Bernaola-Galván P, Oliver J L, Hackenberg M, Coronado A V, Ivanov P Ch, Carpena P
Dpto. de Física Aplicada II, Universidad de Málaga, 29071 Málaga, Spain.
Eur Phys J B. 2012 Jun 1;85(6). doi: 10.1140/epjb/e2012-20969-5.
Segmentation is a standard method of data analysis to identify change-points dividing a nonstationary time series into homogeneous segments. However, for long-range fractal correlated series, most of the segmentation techniques detect spurious change-points which are simply due to the heterogeneities induced by the correlations and not to real nonstationarities. To avoid this oversegmentation, we present a segmentation algorithm which takes as a reference for homogeneity, instead of a random i.i.d. series, a correlated series modeled by a fractional noise with the same degree of correlations as the series to be segmented. We apply our algorithm to artificial series with long-range correlations and show that it systematically detects only the change-points produced by real nonstationarities and not those created by the correlations of the signal. Further, we apply the method to the sequence of the long arm of human chromosome 21, which is known to have long-range fractal correlations. We obtain only three segments that clearly correspond to the three regions of different G + C composition revealed by means of a multi-scale wavelet plot. Similar results have been obtained when segmenting all human chromosome sequences, showing the existence of previously unknown huge compositional superstructures in the human genome.
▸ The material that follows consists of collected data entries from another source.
/-- An instruction of elements in lane class. -/
theorem runElems_lane {s : State} {h : Common} {dst : Operand} {srcs : List Operand} {w : Nat} {f : List Nat → Nat × Nat} {ext : Nat → Word}
    {c c' : Ctx} {g : Word} {ls : List (List Nat)} (hu : h.lane = true) (hc : s.ctx? s.sel.ctx = some c)
    (hl : latchReady s c h.lane srcs = .ok ()) (hg : readGuard c h = .ok g) (hx : srcs.mapM (fun o => readElems c w o) = .ok ls)
    (hw : writeElems s c dst w g ((List.range (2048 / w)).map fun i => (f (ls.map fun l => l.getD i 0)).1) = .ok c')
    (hf : c.pc + 8 = c.blockEnd → s.checkFall c (c.pc + 8) = .ok ()) :
    runElems s h dst srcs w f ext =
      .next (({ s := s, c := c'.orFlags (laneFlags w g ((List.range (2048 / w)).map fun i => f (ls.map fun l => l.getD i 0))) } :
        Done).finish c h) := by
  unfold runElems
  rw [if_pos hu]
  refine runInstr_ok hc (by simp) hl hg ?_ fun _ _ e => hf e
  simp only [hx, try_bind_ok, List.map_map, Function.comp_def]
  rw [hw]
  rfl

end Sys2Proof.Machine
end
分割是一种数据分析的标准方法,用于识别将非平稳时间序列划分为同质段的变化点。然而,对于长程分形相关序列,大多数分割技术会检测到虚假的变化点,这些变化点仅仅是由相关性引起的异质性导致的,而不是真正的非平稳性。为了避免这种过度分割,我们提出了一种分割算法,该算法以一个相关序列作为同质性的参考,而不是一个随机独立同分布序列,该相关序列由与待分割序列具有相同相关程度的分数噪声建模。我们将我们的算法应用于具有长程相关性的人工序列,并表明它系统地只检测到由真正的非平稳性产生的变化点,而不是由信号相关性产生的变化点。此外,我们将该方法应用于人类21号染色体长臂的序列,已知该序列具有长程分形相关性。我们只得到了三个段,它们清楚地对应于通过多尺度小波图揭示的不同G + C组成的三个区域。在分割所有人类染色体序列时也得到了类似的结果,这表明人类基因组中存在以前未知的巨大组成超结构。